From the listing below, output only the lines starting at the line that has "structure QBank where" and ending at the line that has "repairRow : Option Nat", exactly as they appear, ends included.

Top of RECORD EXTRACTS

-- ==== Sys2Proof/Machine/StateMill.lean ====
section
/-! DEFINITION. The state of one Mill: Querns, Sluice, Tally, memory and sequencer registers, dispatcher, the running
docket, and the Millblock boundary. -/

namespace Sys2Proof.Machine

/-- State of a Quern bank (03 R51). -/
inductive BankState where
  | empty | filling | full | repair
deriving DecidableEq, Repr

/-- Where a bank's weights came from, as a fill, a repair or a golden comparison reads it (03 R53, R60): `addr` is the
byte address from which the bank is read, `first` the bit offset there of the weight of bank row 0 and channel 0, and
`rowStride` and `chanStride` the distances in bits between bank rows and between channels; `rows` and `chans` lie inside the
matrix; then the format code and the Mint table. -/
structure GoldSrc where
  addr : Nat
  first : Nat
  rowStride : Nat
  chanStride : Nat
  rows : Nat
  chans : Nat
  fmt : Nat
  mintAddr : Nat
  mintType : Nat
deriving DecidableEq, Repr

/-- One bank of a Quern: bit-cells, parity, state, golden record and scrub progress (03 R45, R53, R59, R60). -/
structure QBank where
  state : BankState
  wfmt : BitVec 2
  rows : Vector (BitVec 512) 256
  parity : Vector (BitVec 8) 256
  gold : Addr
  gvalid : Bool
  goldMint : Word
  src : Option GoldSrc
  /-- Row the next scrub read visits, and passes begun. -/
  scrubRow : Nat
  scrubPass : Nat
  /-- Device time of each row's last clean check. -/
  checked : Vector Word64 256
  /-- The row being rewritten, while the bank is in REPAIR or an active row repair waits. -/
  repairRow : Option Nat
deriving DecidableEq, Repr

/-- One physical Quern (03 Table 3.5). -/
structure Quern where
  a : QBank
  b : QBank
  /-- True: bank B is active. -/
  active : Bool
  parLog : Word
  parCount : Word
  expose : Word64
  swapStall : Word
deriving DecidableEq, Repr

/-- State of a Sluice field (04 Table 4.2). -/
inductive FieldState where
  | valid | programming | invalid | failed
deriving DecidableEq, Repr

/-- One field of a Sluice: its non-volatile state and the count shown by verify. -/
structure SField where
  state : FieldState
  wear : Word
  oob : BitVec 15
deriving DecidableEq, Repr

/-- One entry of the defect table (04 R72). -/
structure Defect where
  valid : Bool
  row : Fin 1024
  pair : Fin 1024
  err : BitVec 8
deriving DecidableEq, Repr

/-- A Sluice operation (04 SLU_STAT.OP). -/
inductive SluOp where
  | prog | verify | refresh
deriving DecidableEq, Repr

/-- A Sluice operation in progress: the masked fields still to do, and what its receipt will say. -/
structure SluJob where
  op : SluOp
  todo : List (Fin 128)
  /-- SLU_PROG: INT8 weights of the operand, row-major 1024 x 512, as they were read. -/
  weights : SMem 8
  gHi : BitVec 3
  gLo : BitVec 3
  failed : Nat
  added : Nat
  worst : Nat
deriving DecidableEq, Repr

/-- A vector in an array's pipeline: which input row of the tile, from which logical Quern, and its partial sums: one list
for integer inputs; one list for each 32-row block for BX10, with the block's scale exponent. -/
structure Flight where
  vec : Nat
  quern : Nat
  parts : List (Int × List Int)
deriving DecidableEq, Repr

/-- The Sluice (04 Table 4.5) with its non-volatile contents. -/
structure Sluice where
  /-- INT8 weight of row `k`, channel `n` at key `512 * k + n`: both slices of R67. -/
  weights : SMem 8
  fields : Vector SField 128
  gHi : BitVec 3
  gLo : BitVec 3
  defects : Vector Defect 256
  worn : Bool
  compFault : Bool
  vppOk : Bool
  compCtl : Word
  /-- Sensor codes T3..T0 as the TEMP register shows them; 0xFF: failed. -/
  temp : Vector Byte 4
  tempAtComp : Vector Byte 4
  /-- A poll saw a sensor move 2 degrees, or fail, since the last update. -/
  moved : Bool
  refResid : BitVec 16
  adcClip : Word
  lastComp : Word64
  /-- The first compensation update after reset has completed (04 R90). -/
  compDone : Bool
  fieldSel : Fin 128
  defectSel : Fin 256
deriving DecidableEq, Repr

/-- One Tally histogram (04 Table 4.6). -/
structure Hist where
  mode : Bool
  en : Bool
  lo : Word
  width : Word
  count : Word
  min : Word
  max : Word
  sum : Word64
  sumsq : Word64
  bins : Vector Word 64
  under : Word
  overs : Word
deriving DecidableEq, Repr

/-- One signature band (04 R94). -/
structure SigBand where
  cfg : Word
  window : Word
  fracMin : Word
  fracMax : Word
  viol : Word
  lastFrac : Word
  seen : Nat
  hits : Nat
deriving DecidableEq, Repr

/-- The format, memory and sequencer registers of a Mill block (02 Table 2.5, 05 Table 5.7, 07 Table 7.5). -/
structure MillRegs where
  nanIn : Word
  infIn : Word
  satOut : Word
  accSat : Word
  nanOut : Word
  fmtFault : Word
  fmtFaultInfo : Word
  hopClearing : Bool
  hopPowered : Bool
  hopCe : Word
  hopUe : Word
  purseCe : Word
  purseUe : Word
  memErrLog : Word
  portRd : Word
  portWr : Word
  tileCap : BitVec 13
  tilesIssued : Word
  stageWait : Word
  ovfLog : Word
  ovfBh : Word
  ovfM : Word
  ovfN : Word
  ovfK : Word
  tbound : Word
  qmap : BitVec 18
  remapRej : Bool
  remapBusy : Bool
  scrubCtl : Word
deriving DecidableEq, Repr

/-- A matrix descriptor as read at dispatch (06 Table 6.3), its base already an effective local address, with its length
word and Mint entries (02 R30, 06 R135). -/
structure Desc where
  base : Nat
  fmt : BitVec 16
  rows : Nat
  cols : Nat
  rowStride : Nat
  batchStride : Nat
  headStride : Nat
  heads : Nat
  batches : Nat
  len : Option Nat
  lenDim : BitVec 2
  mintType : Nat
  mint : List (BitVec 16)
  mintOff : Word
  scale : Word
  zpad : Word
  /-- The base lies in the own-Hopper range of R116. -/
  ownHop : Bool
deriving DecidableEq, Repr

/-- A plan descriptor (07 Table 7.2). -/
structure Plan where
  sluice : Bool
  setN : Nat
  setK : Nat
  orderL0 : Bool
  orderL1 : BitVec 8
  orderL2 : BitVec 8
  n2 : Nat
  m2 : Nat
  kt : Nat
  n1 : Nat
  m1 : Nat
  stgIn : Word
  stgW : Word
  spill : Word
  epi : BitVec 8
  epiImm : Word
  qOff : Word
deriving DecidableEq, Repr

/-- A tile of a walk (07 R158, R162): loop indices, its first streamed row and their number, its K-blocks, its N-blocks,
and whether it ends the K range. -/
structure Tile where
  b : Nat
  h : Nat
  m : Nat
  n : Nat
  kr : Nat
  row0 : Nat
  rows : Nat
  k0 : Nat
  ks : Nat
  n0 : Nat
  ns : Nat
  lastK : Bool
deriving DecidableEq, Repr

/-- An accumulator entry (02 R35, 07 R158): a 48-bit sum with its sticky flag, or an FP32 value. -/
inductive Acc where
  | int (v : Int) (sat : Bool)
  | fp (bits : Word)
deriving DecidableEq, Repr

/-- Bank fills still to start, under way or wanted by a tile: logical Quern, K-block, N-block. -/
structure FillReq where
  quern : Fin 6
  kblk : Nat
  nblk : Nat
  /-- FUSE2: the fill takes the K (false) or V (true) operand. -/
  vOperand : Bool
deriving DecidableEq, Repr

/-- The tile in an array: its sets still to run, the vectors each logical Quern has taken, and its accumulators. -/
structure TileRun where
  tile : Tile
  /-- Sets still to run, the first of them current; each a list of fills. -/
  sets : List (List FillReq)
  /-- The current set has been swapped in and computes. -/
  swapped : Bool
  vecDone : Vector Nat 6
  outDone : Nat
  flight : List Flight
  acc : List Acc
  /-- FUSE2 row state: running maximum and sum of each row. -/
  rowM : List Word
  rowL : List Word
  /-- Logical Querns whose bank was refilled after a weight error while a swap was pending (03 Table 3.4). -/
  refilled : List (Fin 6)
deriving DecidableEq, Repr

/-- A docket held in a dispatcher slot (06 R143, 19 R439). -/
structure Held where
  msg : HandoutMsg
  order : Nat
deriving DecidableEq, Repr

/-- How a docket is to end at its next tile boundary. -/
structure Ending where
  status : BitVec 8
  subcode : BitVec 8
  operand : BitVec 8
deriving DecidableEq, Repr

/-- The docket a dispatcher runs, or has preempted (06 R144, 07). -/
structure Run where
  slot : Fin 8
  msg : HandoutMsg
  descs : List (Nat × Desc)
  plan : Option Plan
  start : Option Word64
  dispatched : Word64
  /-- The opcode's own command has built the walk. -/
  walked : Bool
  todo : List Tile
  /-- L2 tiles staged: (batch, head, M index, N index). -/
  staged : List (Nat × Nat × Nat × Nat)
  /-- Staged copies of source rows: bytes by source address. -/
  stagedMem : Memory
  /-- L2 tiles staged so far: the staging buffer alternates with it. -/
  stageCount : Nat
  issued : List Tile
  cur : Option TileRun
  tiles : Nat
  sat : Nat
  nan : Nat
  refused : Nat
  seqUsed : Word
  detail : Word
  ending : Option Ending
  abort : Option AbortReason
  /-- The Sluice operation this docket runs, once it has begun. -/
  slu : Option SluJob
deriving DecidableEq, Repr

/-- A request on the row port (19 R444). -/
structure RowReq where
  write : Bool
  addr : Nat
deriving DecidableEq, Repr

/-- The Millblock boundary of a Mill (19). -/
structure Millblock where
  ctrlNi : BitVec 6
  rowportWin : Word
  rtCe : Word
  rtUe : Word
  protoErr : Word
  grPar : Word
  recordRam : Memory
  porstN : Bool
  rstN : Bool
  iso : Bool
  flat : Bool
  niId : NiId
  /-- Cycles of CK_RACE since MB_PORST_N rose have passed the 8 of R437: credits granted. -/
  credited : Bool
  tags : Vector (Option RowReq) 16
  /-- The Tally port still owes the answer to a transaction (R441). -/
  tallyBusy : Bool
  /-- TT_UP_ERR of the answer to the last record-RAM write (R442). -/
  ttErr : Bool
deriving DecidableEq, Repr

/-- One Mill. -/
structure Mill where
  regs : MillRegs
  querns : Vector Quern 7
  sluice : Sluice
  hists : Vector Hist 4
  bands : Vector SigBand 8
  slots : Vector (Option Held) 8
  arrivals : Nat
  running : Option Run
  preempted : List Run
  /-- Fills pending at the weight-fill port, and the one under way. -/
  fills : List FillReq
  filling : Option FillReq
  /-- Purse contents, Purse `u` at key `65536 * u`. -/
  purses : Memory
  purseCeWrite : List Nat
  mb : Millblock
deriving DecidableEq, Repr

/-- A Quern bank after reset: EMPTY. The spec gives its cells no reset value (log entry 10). -/
def QBank.reset : QBank :=
  { state := .empty, wfmt := 0, rows := .replicate 256 0, parity := .replicate 256 0, gold := 0, gvalid := false,
    goldMint := 0, src := none, scrubRow := 0, scrubPass := 0, checked := .replicate 256 0, repairRow := none }

/-- A Quern after reset (03 Table 3.5). -/
def Quern.reset : Quern :=
  { a := .reset, b := .reset, active := false, parLog := 0, parCount := 0, expose := 0, swapStall := 0 }

/-- The volatile registers of a Sluice after reset (04 Table 4.5), over a never-programmed array: every field INVALID
(Table 4.2), no defect, no wear. -/
def Sluice.reset : Sluice :=
  { weights := [], fields := .replicate 128 { state := .invalid, wear := 0, oob := 0 }, gHi := 0, gLo := 0,
    defects := .replicate 256 { valid := false, row := 0, pair := 0, err := 0 }, worn := false, compFault := false,
    vppOk := false, compCtl := 0x0003E840, temp := .replicate 4 0, tempAtComp := .replicate 4 0, moved := false,
    refResid := 0, adcClip := 0, lastComp := 0, compDone := false, fieldSel := 0, defectSel := 0 }

/-- A histogram after reset (04 Table 4.6). -/
def Hist.reset : Hist :=
  { mode := false, en := false, lo := 0, width := 0x3F800000, count := 0, min := 0x7F800000, max := 0xFF800000,
    sum := 0, sumsq := 0, bins := .replicate 64 0, under := 0, overs := 0 }

/-- A signature band after reset (04 Table 4.6). -/
def SigBand.reset : SigBand :=
  { cfg := 0x0FC00000, window := 0x4000, fracMin := 0, fracMax := 0x3F800000, viol := 0, lastFrac := 0, seen := 0,
    hits := 0 }

/-- Mill registers after reset (02 Table 2.5, 03 Table 3.5, 05 Table 5.7, 07 Table 7.5). -/
def MillRegs.reset : MillRegs :=
  { nanIn := 0, infIn := 0, satOut := 0, accSat := 0, nanOut := 0, fmtFault := 0, fmtFaultInfo := 0,
    hopClearing := false, hopPowered := true, hopCe := 0, hopUe := 0, purseCe := 0, purseUe := 0, memErrLog := 0,
    portRd := 0, portWr := 0, tileCap := 0x0FA0, tilesIssued := 0, stageWait := 0, ovfLog := 0, ovfBh := 0, ovfM := 0,
    ovfN := 0, ovfK := 0, tbound := 0, qmap := 0x2C688, remapRej := false, remapBusy := false,
    scrubCtl := 0x00401001 }

/-- The boundary of Mill `m` after reset (19 Table 19.8): MB_CTRL_NI 0x33, and ROWPORT_WIN the plots of its quad. -/
def Millblock.reset (m : MillId) : Millblock :=
  { ctrlNi := 0x33, rowportWin := BitVec.ofNat 32 ((24 * (m.val / 4) + 24) * 65536 + 24 * (m.val / 4)), rtCe := 0,
    rtUe := 0, protoErr := 0, grPar := 0, recordRam := [], porstN := true, rstN := true, iso := false, flat := false,
    niId := ⟨m.val, by omega⟩, credited := true, tags := .replicate 16 none, tallyBusy := false,
    ttErr := false }

/-- Mill `m` after reset. -/
def Mill.reset (m : MillId) : Mill :=
  { regs := .reset, querns := .replicate 7 .reset, sluice := .reset, hists := .replicate 4 .reset,
    bands := .replicate 8 .reset, slots := .replicate 8 none, arrivals := 0, running := none, preempted := [],
    fills := [], filling := none, purses := [], purseCeWrite := [], mb := .reset m }

end Sys2Proof.Machine
end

Bottom of RECORD EXTRACTS

RESPONSE TO THE EXERCISE >>
structure QBank where
  state : BankState
  wfmt : BitVec 2
  rows : Vector (BitVec 512) 256
  parity : Vector (BitVec 8) 256
  gold : Addr
  gvalid : Bool
  goldMint : Word
  src : Option GoldSrc
  /-- Row the next scrub read visits, and passes begun. -/
  scrubRow : Nat
  scrubPass : Nat
  /-- Device time of each row's last clean check. -/
  checked : Vector Word64 256
  /-- The row being rewritten, while the bank is in REPAIR or an active row repair waits. -/
  repairRow : Option Nat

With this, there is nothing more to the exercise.